Robert Ebert is a technology investor and conservationist. Previously he was the Head of Equities at Deutsche Bank for Asia, Japan, and Australia, along with serving as its Co-Global Head of Equity Sales. Since 1996, Robert has held several senior roles throughout various divisions within Deutsche Bank, including in New York, London, and Tokyo. Born and raised in the UK, Mr. Ebert spent 30 years in Finance, including 17 years overseas.

Before Deutsche Bank, he spent many years at Morgan Stanley in Tokyo and London. After he left Deutsche Bank, Mr. Robert Ebert started his independent investment firm that specializes in technology, medical and cybersecurity investments, as well as helping to fund solutions for water and food problems. He currently does not use any external funds but is currently investing his own money.

Robert is happily married and has a daughter who is finishing a Masters Degree at UCL. They spend a lot of time traveling around the world and he and his wife are actively involved in animal conservation and habitat preservation.  

How did you get started in this business? What inspired you to start this business?

I had worked in the banking and financial industry for many years and met some fascinating and influential people, who were familiar with investing. They introduced me to some incredible people who are looking to change the World in the medical and technology fields.

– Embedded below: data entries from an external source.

-- ==== Sys2Proof/Laws/KinMemory.lean ====
section
/-!
SUPPORT. Sys2Proof/Laws/KinMemory.lean: every operation of Memory.lean keeps time, identity and the form of the tables.
-/
namespace Sys2Proof.Machine
open SMap

/-- A fold over reads keeps the kin. -/
theorem foldlRead_kin {a : Dev} {α : Type} {l : List α} {f : MemRead → α → MemRead} {m : MemRead} (h : Kin a m.dev)
    (g : ∀ e x, Kin a e.dev → Kin a (f e x).dev) : Kin a (l.foldl f m).dev := by
  induction l generalizing m with
  | nil => exact h
  | cons x r ih => exact ih (g m x h)

theorem updMem_kin {a0 : Dev} {d : Dev} {u : Nat} {f : MemDie → MemDie} (hK : Kin a0 d) : Kin a0 (updMem d u f) := by
  unfold updMem
  try dsimp only
  with_reducible repeat'
    first
    | assumption | intro _ | (apply kin_other; first | assumption) | (apply kin_other; apply kin_other; first | assumption)
    | (apply kin_mk <;> first | assumption | (intro w; first | exact w | exact wf_set _ _ w | exact wf_upd _ _ w | exact wf_del _ w | exact wf_keep _ w | exact wf_mapV _ w | exact wf_filter _ w | (simp; done) | (simpa using w) | (rw [length_listSet]; exact w)))

theorem syncDie_kin {a0 : Dev} {d : Dev} {u : Nat} (hK : Kin a0 d) : Kin a0 (syncDie d u) := by
  unfold syncDie
  try dsimp only
  with_reducible repeat'
    first
    | assumption | apply foldl_kin | apply updMem_kin | intro _
    | (apply kin_other; first | assumption | apply foldl_kin | apply updMem_kin)
    | (apply kin_other; apply kin_other; first | assumption | apply foldl_kin | apply updMem_kin)
    | (apply kin_mk <;> first | assumption | apply foldl_kin | apply updMem_kin | (intro w; first | exact w | exact wf_set _ _ w | exact wf_upd _ _ w | exact wf_del _ w | exact wf_keep _ w | exact wf_mapV _ w | exact wf_filter _ w | (simp; done) | (simpa using w) | (rw [length_listSet]; exact w)))

theorem syncExts_kin {a0 : Dev} {d : Dev} (hK : Kin a0 d) : Kin a0 (syncExts d) := by
  unfold syncExts
  try dsimp only
  with_reducible repeat' first | assumption | apply forEach_kin | apply syncDie_kin | intro _

theorem countInner_kin {a0 : Dev} {d : Dev} {u s : Nat} {l : List Nat} {es : List (Nat × BlockErr)} (hK : Kin a0 d) : Kin a0 (countInner d u s l es) := by
  unfold countInner
  try dsimp only
  with_reducible repeat'
    first
    | assumption | apply forEach_kin | apply bump_kin | intro _
    | (apply kin_other; first | assumption | apply forEach_kin | apply bump_kin)
    | (apply kin_other; apply kin_other; first | assumption | apply forEach_kin | apply bump_kin)
    | (apply kin_mk <;> first | assumption | apply forEach_kin | apply bump_kin | (intro w; first | exact w | exact wf_set _ _ w | exact wf_upd _ _ w | exact wf_del _ w | exact wf_keep _ w | exact wf_mapV _ w | exact wf_filter _ w | (simp; done) | (simpa using w) | (rw [length_listSet]; exact w)))

theorem readBlocks_kin {a0 : Dev} {d : Dev} {u s : Nat} {need : List Nat} (hK : Kin a0 d) : Kin a0 (readBlocks d u s need).1 := by
  unfold readBlocks
  try dsimp only
  with_reducible repeat'
    first
    | assumption | apply countInner_kin | apply bump_kin | split | apply kin_fst (by assumption)
    | apply kin_snd (by assumption) | intro _

theorem readStripe_kin {a0 : Dev} {d : Dev} {u s b n : Nat} (hK : Kin a0 d) : Kin a0 (readStripe d u s b n).1 := by
  unfold readStripe
  try dsimp only
  with_reducible repeat' first | assumption | apply readBlocks_kin | intro _

theorem readPart_kin {a0 : Dev} {u : Nat} {a : MemRead} {p : Nat × Nat × Nat × Nat} (hK : Kin a0 a.dev) : Kin a0 (readPart u a p).dev := by
  unfold readPart
  have h : Kin a0 (readStripe a.dev u p.1 p.2.1 p.2.2.1).1 := readStripe_kin hK
  split <;> rename_i e <;> exact kin_fst e h

theorem readSpan_kin {a0 : Dev} {d : Dev} {s : Span} (hK : Kin a0 d) : Kin a0 (readSpan d s).dev :=
  foldlRead_kin hK fun _ _ h => readPart_kin h

theorem writeStripe_kin {a0 : Dev} {d : Dev} {u s b n : Nat} (hK : Kin a0 d) : Kin a0 (writeStripe d u s b n) := by
  unfold writeStripe
  try dsimp only
  with_reducible repeat'
    first
    | assumption | apply readBlocks_kin | apply bump_kin | apply updMem_kin | split | apply kin_fst (by assumption)
    | apply kin_snd (by assumption) | intro _
    | (apply kin_other; first | assumption | apply readBlocks_kin | apply bump_kin | apply updMem_kin)
    | (apply kin_other; apply kin_other; first | assumption | apply readBlocks_kin | apply bump_kin | apply updMem_kin)
    | (apply kin_mk <;> first | assumption | apply readBlocks_kin | apply bump_kin | apply updMem_kin | (intro w; first | exact w | exact wf_set _ _ w | exact wf_upd _ _ w | exact wf_del _ w | exact wf_keep _ w | exact wf_mapV _ w | exact wf_filter _ w | (simp; done) | (simpa using w) | (rw [length_listSet]; exact w)))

I find it inspirational to be around people capable of changing the way the human species lives, dies and functions daily. Being able to help them realise their goals and along the way potentially improve quality of life for many, whilst also making some money is a way to bring balance into my own life and into the lives of those I love.

How do you make money?

I make money by investing in people and companies with great ideas who want to be able to bring them to a wide audience. Obviously, there is an economic rationale behind investing, but the thing that really interests me is backing technology that will make us stronger, liver longer, safer, and smarter and to eradicate suffering. I make money when the companies I invest in succeed in meeting their goals, but I have the most joy when a product is brought to market by a company I have helped that will improve the quality of life of many people.

How long did it take for you to become profitable?

It took me a long while to make a profit because most companies take years to make sustainable returns. I have a lot of patience and have found some great technologies and companies that have a good business plan. However, my investment strategy is normally based around finding the very best, creative talent. The best people always find a way to make problems disappear. They will find a way to make an average product into a World-Class one if their early attempts were not good enough.

When you were starting out, was there ever a time you doubted it would work? If so, how did you handle that?

It wasn’t so much doubt as it is the realities and risks of investing in businesses. Some new companies will become close to being an overnight success and others will fall flat after years of battling to stay alive. It is very unpredictable. When one invests in theses types of ideas and companies, it is likely that 80% of the time they will fail. That can be very hard to handle as an investor, especially if you suffer several back to back losses. I can be quite conservative and I can become risk averse, which means I can miss opportunities. I came from a very humble background and it was battle for me to make money, so losing it I find particularly painful.

I am working on educating myself better in terms of distributing my risks and on how to build a more diverse portfolio of companies.

How did you get your first investor?

I currently do not use external investors money.

What is one marketing strategy (other than referrals) that you’re using that works well to generate new business?

I am not currently marketing my business. Any funds currently deployed are my own.

What is the toughest decision you’ve had to make in the last few months?

Deciding not to return to the Investment Banking industry, a business I loved with a passion for 30 years. I want to be able to control my time more effectively, spend more time with those I love and also be able to have a more positive impact on the quality of life of people on our planet. Of course I want to continue being successful, but I very much want to do that hand in hand with helping to change the future direction of the human condition.

What do you think it is that makes you successful?

Hard work, determination and a very good nose for talent. I like to work with people much smarter than me. Fortunately, there are lots of those!!

What has been your most satisfying moment in business?

It always has been and always will be, helping people to cultivate their greatest dreams and bring them to reality.